Aremu (2003) observes that foreign firms can raise the level of capital formation, promote exports and generate foreign exchange. Indeed, the role of FDI in capital formation in Nigeria has been increasing over the years. FDI/GCF (Gross Capital Formation) rose from 7.3% in 1974 to about 17% in 1985, although it was generally low in the late 1970s and early 1980s. For example, FDI only contributed 1.5% to GDP growth in 1976 and 0.5% in 1982. The relatively low level of FDI in total capital formation in these periods was similar to that of Korea and Taiwan, which had emphasized minimal levels of reliance on foreign investment. In contrast to this, were some South East Asian countries which had the policy of attracting FDI, for example, Indonesia. Nigeria retarded the contribution of FDI to gross capital formation during this period using infant industry protection, local content rules, FDI restrictions and other restrictive policies. The relative rise in the share of FDI in capital formation since 1993 has been due to rapid loosening of controls and regulations on the activities of multinational corporations in Nigeria. As a result, FDI/GCF ratio rose from 6.4% in 1986 to 32% in 1993 and 49% in 1998 (Fabayo, 2003).
The linkage between investment and growth does not mean that capital accumulation is the sole determination of economic growth in Nigeria. FDI may also influence investment by domestic firms and by other foreign affiliates. An IMF study based on 69 countries over the period 1970–1989 found that FDI from developed countries stimulated domestic investment (Borensztein et al, 1998).
Thus, Odozi (1995) posits that FDI appears to be the most crucial component of capital inflow Nigeria should seek to attract in the light of her current economic circumstances. Many studies, however, indicate that the impact of FDI is limited or even negative sometimes.

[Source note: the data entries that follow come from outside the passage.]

-- ==== Sys2Proof/Laws/Grow.lean ====
section
/-!
SUPPORT. What the work of the windows, the modes, the groups and the blocks leaves as it was, however much else it does:
the build and the role, time, the fuses and what the NVM holds; and that what was sent and the kept events only grow.
-/

set_option linter.unusedTactic false
set_option linter.unreachableTactic false

namespace Sys2Proof.Machine

/-- What the work of the blocks leaves alone, and what it only adds to. -/
structure Dev.Grow (d e : Dev) : Prop where
  build : e.build = d.build
  role  : e.role = d.role
  now   : e.now = d.now
  mtick : e.mtick = d.mtick
  read  : e.readData = d.readData
  nvm   : e.nvm = d.nvm
  bst   : e.bst = d.bst
  lcs   : e.lcs = d.lcs
  fw    : e.fw = d.fw
  fz    : e.fz = d.fz
  asks  : e.asks = d.asks
  off   : e.pw.off = d.pw.off
  warm  : e.pw.warm = d.pw.warm
  vstk  : e.pw.vstkOk = d.pw.vstkOk
  start : e.pw.starting = d.pw.starting
  ship  : e.pw.shipEntry = d.pw.shipEntry
  out   : ∃ l, e.out = l ++ d.out
  evq   : d.spn.evq <+: e.spn.evq

theorem Dev.Grow.refl (d : Dev) : Dev.Grow d d :=
  ⟨rfl, rfl, rfl, rfl, rfl, rfl, rfl, rfl, rfl, rfl, rfl, rfl, rfl, rfl, rfl, rfl, ⟨[], rfl⟩, List.prefix_rfl⟩

theorem Dev.Grow.trans {d e f : Dev} (h : Dev.Grow d e) (g : Dev.Grow e f) : Dev.Grow d f where
  build := g.build.trans h.build
  role := g.role.trans h.role
  now := g.now.trans h.now
  mtick := g.mtick.trans h.mtick
  read := g.read.trans h.read
  nvm := g.nvm.trans h.nvm
  bst := g.bst.trans h.bst
  lcs := g.lcs.trans h.lcs
  fw := g.fw.trans h.fw
  fz := g.fz.trans h.fz
  asks := g.asks.trans h.asks
  off := g.off.trans h.off
  warm := g.warm.trans h.warm
  vstk := g.vstk.trans h.vstk
  start := g.start.trans h.start
  ship := g.ship.trans h.ship
  out := by
    obtain ⟨l, hl⟩ := h.out; obtain ⟨m, hm⟩ := g.out
    exact ⟨m ++ l, by rw [hm, hl, List.append_assoc]⟩
  evq := h.evq.trans g.evq

/-- A device that differs only in what `Grow` does not name. -/
theorem Dev.Grow.upd {d e f : Dev} (h : Dev.Grow d e) (h1 : f.build = e.build) (h2 : f.role = e.role) (h3 : f.now = e.now)
    (h4 : f.mtick = e.mtick) (h5 : f.readData = e.readData) (h6 : f.nvm = e.nvm) (h7 : f.bst = e.bst)
    (h8 : f.lcs = e.lcs) (h9 : f.fw = e.fw) (h10 : f.fz = e.fz) (h11 : f.asks = e.asks) (h12 : f.pw.off = e.pw.off)
    (h13 : f.pw.warm = e.pw.warm) (h14 : f.pw.vstkOk = e.pw.vstkOk)
    (hs : f.pw.starting = e.pw.starting) (hp : f.pw.shipEntry = e.pw.shipEntry) (h15 : f.out = e.out)
    (h16 : f.spn.evq = e.spn.evq) : Dev.Grow d f :=
  h.trans ⟨h1, h2, h3, h4, h5, h6, h7, h8, h9, h10, h11, h12, h13, h14, hs, hp, ⟨[], h15⟩, by rw [h16]⟩

theorem Dev.Grow.part {d e : Dev} {xbuild xrole xregs xstaged xreadData xout xnow xmtick xdraws xpw xspn xhd xhif xburl xwin xcap xtb xauxL xauxU xowd xbal xcalL xcalU ximp xbdl xiic xbzlL xbzlU xsaf xnvm xbst xlcs xfw xleg xfz xasks}
    (h : Dev.Grow d e) (hbuild : e.build = xbuild) (hrole : e.role = xrole) (hreadData : e.readData = xreadData) (hout : e.out = xout) (hnow : e.now = xnow) (hmtick : e.mtick = xmtick) (hnvm : e.nvm = xnvm) (hbst : e.bst = xbst) (hlcs : e.lcs = xlcs) (hfw : e.fw = xfw) (hfz : e.fz = xfz) (hasks : e.asks = xasks) (hoff : e.pw.off = xpw.off) (hwarm : e.pw.warm = xpw.warm)
    (hvstk : e.pw.vstkOk = xpw.vstkOk) (hstart : e.pw.starting = xpw.starting)
    (hship : e.pw.shipEntry = xpw.shipEntry) (hevq : e.spn.evq = xspn.evq) :
    Dev.Grow d (Dev.mk xbuild xrole xregs xstaged xreadData xout xnow xmtick xdraws xpw xspn xhd xhif xburl xwin xcap xtb xauxL xauxU xowd xbal xcalL xcalU ximp xbdl xiic xbzlL xbzlU xsaf xnvm xbst xlcs xfw xleg xfz xasks) :=
  h.upd hbuild.symm hrole.symm hnow.symm hmtick.symm hreadData.symm hnvm.symm hbst.symm hlcs.symm hfw.symm hfz.symm
    hasks.symm hoff.symm hwarm.symm hvstk.symm hstart.symm hship.symm hout.symm hevq.symm

theorem Dev.Kin.grow {d e : Dev} (h : Dev.Kin d e) : Dev.Grow d e where
  build := by rw [h.rest]
  role := by rw [h.rest]
  now := by rw [h.rest]
  mtick := by rw [h.rest]
  read := by rw [h.rest]
  nvm := by rw [h.rest]
  bst := by rw [h.rest]
  lcs := by rw [h.rest]
  fw := by rw [h.rest]
  fz := by rw [h.rest]
  asks := by rw [h.rest]
  off := by rw [h.pw]
  warm := by rw [h.pw]
  vstk := by rw [h.pw]
  start := by rw [h.pw]
  ship := by rw [h.pw]
  out := h.out
  evq := h.evq

theorem Dev.Grow.setWord {d e : Dev} (a : Nat) (v : Word) (h : Dev.Grow d e) : Dev.Grow d (e.setWord a v) :=
  h.upd rfl rfl rfl rfl rfl rfl rfl rfl rfl rfl rfl rfl rfl rfl rfl rfl rfl rfl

In a study of Nigeria, Onimode et al (1983) found that where FDI was directed at import substituting firms, the value of imports was observed to be greater than the value added produced. This type of FDI would give rise to outflows of investment income and high cost of imported inputs which adversely affect growth. Ohiorheman (1993) asserts that with the research and development (R&D) concentrated in the head offices of multinational corporations (MNCs), technology transfer was limited. He added that even though the MNCs provided local training programs, Nigerians were intricacies of machinery construction or installation. Consequently, their innovative ability was not enhanced. He concluded that, to the extent the MNCs dominated the manufacturing sector, their activities generated little multiplier effects and the linkage effects were generally low in the (manufacturing) sector.
Using indices of dependence and development as a mirror of Nigeria’s economic performance, Oyaide (1977) concluded that FDI engineer both economic dependence and growth. In his opinion, FDI causes and catalyzes a level of growth that would have been impossible without such investment. This is, however, at the cost of economic dependence.
Although a lot of studies indicate that there exists a positive relationship between FDI and economic growth in Nigeria, there is a consensus among economists that the country’s growth rate would have a positive impact on FDI. The prospect that FDI will be profitable is brighter if the nation’s economic health is better and the growth rate of GDP is higher.